/-- 40_crc_and_envelope.md R146: ENV.VERIFYCRC, which under RX needs only an ended frame of 4 bytes, valid or not. -/
def Obligations.VerifyCrcComparesTheTrailingBytes : Prop :=
  ∀ s : State,
    ((s.rxState ≠ .waitStation ∨ s.rxLen < 4) → exec (.envVerifycrc .rx) s = .next (s.returning .noFrame 0)) ∧
    (s.rxState = .waitStation → 4 ≤ s.rxLen → s.rxLen ≤ s.params.cap →
      exec (.envVerifycrc .rx) s = .next (s.returning .ok
        (if s.rxBuf.read (s.rxLen - 2) = lo (crc16 (s.rxBuf.slice 0 (s.rxLen - 2))) ∧
            s.rxBuf.read (s.rxLen - 1) = hi (crc16 (s.rxBuf.slice 0 (s.rxLen - 2))) then 1 else 0))) ∧
    (s.txVariant = .none → exec (.envVerifycrc .tx) s = .next (s.returning .noFrame 0)) ∧
    (s.txVariant ≠ .none → s.txLen + 2 ≤ s.params.cap →
      exec (.envVerifycrc .tx) s = .next (s.returning .ok
        (if s.txBuf.read s.txLen = lo (crc16 (s.txBuf.slice 0 s.txLen)) ∧
            s.txBuf.read (s.txLen + 1) = hi (crc16 (s.txBuf.slice 0 s.txLen)) then 1 else 0)))

/-- 40_crc_and_envelope.md R148: after ENV.APPLYCRC, ENV.VERIFYCRC TX returns 1, and with any single bit of the ADU inverted it
returns 0. -/
def Obligations.VerifyDetectsEveryInvertedBit : Prop :=
  ∀ s t : State, s.txVariant ≠ .none → exec .envApplycrc s = .next t →
    (∃ u, exec (.envVerifycrc .tx) t = .next u ∧ u.result = .ok ∧ u.rdata = 1) ∧
    ∀ (a j : Nat), a < s.txLen + 2 → j < 8 →
      ∃ u, exec (.envVerifycrc .tx) { t with txBuf := t.txBuf.write a (t.txBuf.read a ^^^ (1#8 <<< j)) } = .next u ∧
        u.result = .ok ∧ u.rdata = 0

/-! ## Wire forms -/

/-- 41_pdu_decode.md R177 to R180: the bit and the register responses. An instruction that carries the station and the payload
of its frame is the model's form of a wire form (log 5). -/
def Obligations.ReadResponsesAreDelivered : Prop :=
  ∀ (station : Byte) (p : List Byte) (s : State) (i : Instr) (bc avail : Nat),
    bc = (p.getD 0 0).toNat → avail = p.length - 1 →
    (i ∈ [.rdcoilsRsp station p, .rddiscRsp station p] →
      exec i s = .next (s.delivering station
        (if p.length < 1 then { variant := .rsBits, status := .short, bc := 0, vq := 0 }
         else
          { variant := .rsBits
            status := if avail < bc then .short else if bc < avail then .excess else .ok
            bc := p.getD 0 0
            vq := BitVec.ofNat 16 (8 * min bc avail) }))) ∧
    (i ∈ [.rdholdRsp station p, .rdinputRsp station p] →
      exec i s = .next (s.delivering station
        (if p.length < 1 then { variant := .rsRegs, status := .short, bc := 0, vq := 0 }
         else
          { variant := .rsRegs
            status :=
              if avail < bc then .short
              else if bc < avail then .excess
              else if bc % 2 = 1 then .countMismatch
              else .ok
            bc := p.getD 0 0
            vq := BitVec.ofNat 16 (min bc avail / 2) })))

/-- 41_pdu_decode.md R173 to R176, R181 to R184, R186, R188, R189: the read requests, the single writes in both directions, the
responses to the multiple writes, and the diagnose response, whatever its base. The operands are the model's (log 5). -/
def Obligations.FixedLengthFormsAreDelivered : Prop :=
  ∀ (station : Byte) (p : List Byte) (s : State) (i : Instr) (variant : Variant) (want : Nat),
    ((i ∈ [.rdcoilsReq station p, .rddiscReq station p, .rdholdReq station p, .rdinputReq station p] ∧
        variant = .rqRead ∧ want = 4) ∨
      (i ∈ [.wrcoilReq station p, .wrcoilRsp station p, .wrregReq station p, .wrregRsp station p] ∧
        variant = .rwSingle ∧ want = 4) ∨
      (i ∈ [.wrcoilsRsp station p, .wrregsRsp station p] ∧ variant = .rsWmulti ∧ want = 4) ∨
      ((∃ base, i = .diagRsp base station p) ∧ variant = .diag ∧ want = 1)) →
    exec i s = .next (s.delivering station
      { variant := variant
        status := if p.length < want then .short else if want < p.length then .excess else .ok
        bc := 0
        vq := 0 })

/-- 41_pdu_decode.md R185, R187: the two write-multiple requests; the quantity is `{p[2], p[3]}`, and the implied byteCount is
computed without truncation. The operands are the model's (log 5). -/
def Obligations.WriteMultipleRequestsAreDelivered : Prop :=
  ∀ (station : Byte) (p : List Byte) (s : State) (qty bc avail : Nat),
    qty = 256 * (p.getD 2 0).toNat + (p.getD 3 0).toNat → bc = (p.getD 4 0).toNat → avail = p.length - 5 →
    exec (.wrcoilsReq station p) s = .next (s.delivering station
      (if p.length < 5 then { variant := .rqWbits, status := .short, bc := 0, vq := 0 }
       else
        { variant := .rqWbits
          status :=
            if avail < bc then .short
            else if bc < avail then .excess
            else if bc ≠ (qty + 7) / 8 then .countMismatch
            else .ok
          bc := p.getD 4 0
          vq := BitVec.ofNat 16 (min qty (8 * min bc avail)) })) ∧
    exec (.wrregsReq station p) s = .next (s.delivering station
      (if p.length < 5 then { variant := .rqWregs, status := .short, bc := 0, vq := 0 }
       else
        { variant := .rqWregs
          status :=
            if avail < bc then .short
            else if bc < avail then .excess
            else if bc ≠ 2 * qty then .countMismatch
            else .ok
          bc := p.getD 4 0
          vq := BitVec.ofNat 16 (min qty (min bc avail / 2)) }))

/-- 41_pdu_decode.md R191: every element of a decoded view lies inside the payload received, whatever the status. `hdr` is
1 for the responses and 5 for the requests. -/
def Obligations.DecodedElementsLieInsideThePayload : Prop :=
  ∀ (fc : Byte) (isResponse : Bool) (p : List Byte) (i : Nat),
    i < (pduDecode fc isResponse p).vq.toNat →
    isVariable (pduDecode fc isResponse p).variant = true ∧
    (isBits (pduDecode fc isResponse p).variant = true → (if isResponse then 1 else 5) + i / 8 < p.length) ∧
    (isRegs (pduDecode fc isResponse p).variant = true → (if isResponse then 1 else 5) + 2 * i + 1 < p.length)

/-- What 42_pdu_create_encode.md R215 and 41_pdu_decode.md R193 say is read back from an encoded payload: the direction, the variant,
the quantity, the 16-bit fields at ADU offsets 2 and 4, the diagnose code, and the elements. -/
def Sys2Proof.Machine.ReadsBack (isResponse : Bool) (view : View) (buf : Buf) : Payload → Prop
  | .readReq _ addr qty =>
    isResponse = false ∧ view = { variant := .rqRead, status := .ok, bc := 0, vq := 0 } ∧
      buf.read16 2 = addr ∧ buf.read16 4 = qty
  | .bitsRsp _ bits =>
    isResponse = true ∧
      view = { variant := .rsBits, status := .ok, bc := BitVec.ofNat 8 ((bits.length + 7) / 8),
               vq := BitVec.ofNat 16 (8 * ((bits.length + 7) / 8)) } ∧
      elems buf .rsBits bits.length = bits.map (fun b => if b then 1#16 else 0#16)
  | .regsRsp _ regs =>
    isResponse = true ∧
      view = { variant := .rsRegs, status := .ok, bc := BitVec.ofNat 8 (2 * regs.length), vq := BitVec.ofNat 16 regs.length } ∧
      elems buf .rsRegs regs.length = regs
  | .single _ addr value =>
    view = { variant := .rwSingle, status := .ok, bc := 0, vq := 0 } ∧ buf.read16 2 = addr ∧ buf.read16 4 = value
  | .wBitsReq addr bits =>
    isResponse = false ∧
      view = { variant := .rqWbits, status := .ok, bc := BitVec.ofNat 8 ((bits.length + 7) / 8),
               vq := BitVec.ofNat 16 bits.length } ∧
      buf.read16 2 = addr ∧ buf.read16 4 = BitVec.ofNat 16 bits.length ∧
      elems buf .rqWbits bits.length = bits.map (fun b => if b then 1#16 else 0#16)
  | .wRegsReq addr regs =>
    isResponse = false ∧
      view = { variant := .rqWregs, status := .ok, bc := BitVec.ofNat 8 (2 * regs.length), vq := BitVec.ofNat 16 regs.length } ∧
      buf.read16 2 = addr ∧ buf.read16 4 = BitVec.ofNat 16 regs.length ∧ elems buf .rqWregs regs.length = regs
  | .wMultiRsp _ addr qty =>
    isResponse = true ∧ view = { variant := .rsWmulti, status := .ok, bc := 0, vq := 0 } ∧
      buf.read16 2 = addr ∧ buf.read16 4 = qty
  | .diag _ code =>
    isResponse = true ∧ view = { variant := .diag, status := .ok, bc := 0, vq := 0 } ∧ buf.read 2 = code

/-- 41_pdu_decode.md R193: decoding an encoded payload in its direction gives it back, at every quantity R215 admits. -/
def Obligations.DecodeOfEncodeReturnsThePayload : Prop :=
  ∀ (pl : Payload) (buf : Buf), pl.valid = true → buf.slice 1 (pduEncode pl).length = pduEncode pl →
    ∃ isResponse, ReadsBack isResponse
      (pduDecode (buf.read 1) isResponse (buf.slice 2 ((pduEncode pl).length - 1))) buf pl

/-! ## Envelopes -/

/-- The function code is in `SUPPORTED` (30_encoding.md R102). -/
def Sys2Proof.Machine.supported (fc : Byte) : Bool :=
  [0x01#8, 0x02#8, 0x03#8, 0x04#8, 0x05#8, 0x06#8, 0x0F#8, 0x10#8].contains fc

/-- The envelope a create command leaves (42_pdu_create_encode.md R213, R214): station header, function code, and 0 everywhere
else. -/
def Sys2Proof.Machine.Created (s t : State) (fcb : Byte) (variant : Variant) (len : Nat) : Prop :=
  t = { s with txBuf := t.txBuf, txVariant := variant, txLen := len, txVq := 0, result := .ok, rdata := 0 } ∧
  ∀ a, t.txBuf.read a =
    if a = 0 then (if s.params.role = .slave then s.station else 0) else if a = 1 then fcb else 0

/-- 42_pdu_create_encode.md R210 to R214: the create commands on a supported code, for an instance whose CAP is at least 9. -/
def Obligations.CreateCommandsLayDownAZeroPayload : Prop :=
  ∀ (fc : Byte) (s : State), 9 ≤ s.params.cap →
    (supported fc = true →
      ∃ t, exec (.envCreq fc) s = .next t ∧
        Created s t fc
          (if fc.toNat ≤ 4 then .rqRead else if fc.toNat ≤ 6 then .rwSingle else if fc = 0x0F#8 then .rqWbits else .rqWregs)
          (if fc.toNat ≤ 6 then 6 else 7)) ∧
    (supported fc = true →
      ∃ t, exec (.envCrsp fc) s = .next t ∧
        Created s t fc
          (if fc.toNat ≤ 2 then .rsBits else if fc.toNat ≤ 4 then .rsRegs else if fc.toNat ≤ 6 then .rwSingle else .rsWmulti)
          (if fc.toNat ≤ 4 then 3 else 6)) ∧
    (supported (fc &&& 0x7F#8) = true →
      ∃ t, exec (.envCdiag fc) s = .next t ∧ Created s t (fc ||| 0x80#8) .diag 3)

/-- 43_payload_ops.md R240, R241: the value of each field number of a selected frame, or the code that refuses it. -/
def Sys2Proof.Machine.fieldReading (f : Selected) (field : Nat) : ResultCode × Word :=
  let byteAt (o : Nat) : ResultCode × Word :=
    if f.len < o + 1 then (.range, 0) else (.ok, BitVec.ofNat 32 (f.buf.read o).toNat)
  let wordAt (o : Nat) : ResultCode × Word :=
    if f.len < o + 2 then (.range, 0) else (.ok, BitVec.ofNat 32 (256 * (f.buf.read o).toNat + (f.buf.read (o + 1)).toNat))
  let inVariant (vs : List Variant) (r : ResultCode × Word) : ResultCode × Word :=
    if f.variant ∈ vs then r else (.badVariant, 0)
  match field with
  | 0 => byteAt 0
  | 1 => byteAt 1
  | 2 => inVariant [.rqRead, .rwSingle, .rqWbits, .rqWregs, .rsWmulti] (wordAt 2)
  | 3 => inVariant [.rqRead, .rqWbits, .rqWregs, .rsWmulti] (wordAt 4)
  | 4 => inVariant [.rwSingle] (wordAt 4)
  | 5 => inVariant [.rsBits, .rsRegs, .rqWbits, .rqWregs] (byteAt (if f.variant ∈ [.rsBits, .rsRegs] then 2 else 6))
  | 6 => inVariant [.diag] (byteAt 2)
  | 7 => (.ok, BitVec.ofNat 32 f.vq)
  | 8 => (.ok, BitVec.ofNat 32 (statusCode f.status))
  | 9 => (.ok, BitVec.ofNat 32 (variantCode f.variant))
  | 10 => (.ok, BitVec.ofNat 32 f.len)
  | 11 => (.ok, BitVec.ofNat 32 ((f.buf.read f.len).toNat + 256 * (f.buf.read (f.len + 1)).toNat))
  | _ => (.badArg, 0)

/-- 43_payload_ops.md R240, R241: PL.GETF under either selector, for every field number; the numbers that fields 8 and 9 return are those
of `CodesHaveTheNumbersOfTheSpec`. -/
def Obligations.GetFieldReadsTheSelectedFrame : Prop :=
  ∀ (s : State) (field : BitVec 4), s.Inv →
    (s.rxValid = false → exec (.plGetf .rx field) s = .next (s.returning .noFrame 0)) ∧
    (s.rxValid = true →
      let f : Selected := { buf := s.rxBuf, variant := s.rxView.variant, status := s.rxView.status, vq := s.rxView.vq.toNat,
                            len := s.rxLen - 2 }
      exec (.plGetf .rx field) s =
        .next (s.returning (fieldReading f field.toNat).1 (fieldReading f field.toNat).2)) ∧
    (s.txVariant = .none → exec (.plGetf .tx field) s = .next (s.returning .noFrame 0)) ∧
    (s.txVariant ≠ .none →
      let f : Selected := { buf := s.txBuf, variant := s.txVariant, status := .ok, vq := s.txVq.toNat, len := s.txLen }
      exec (.plGetf .tx field) s =
        .next (s.returning (fieldReading f field.toNat).1 (fieldReading f field.toNat).2))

Task requirements.
What belongs in the answer is each line from the listing above that contains "rxValid".

Solution for this task.
    (s.rxValid = false → exec (.plGetf .rx field) s = .next (s.returning .noFrame 0)) ∧
    (s.rxValid = true →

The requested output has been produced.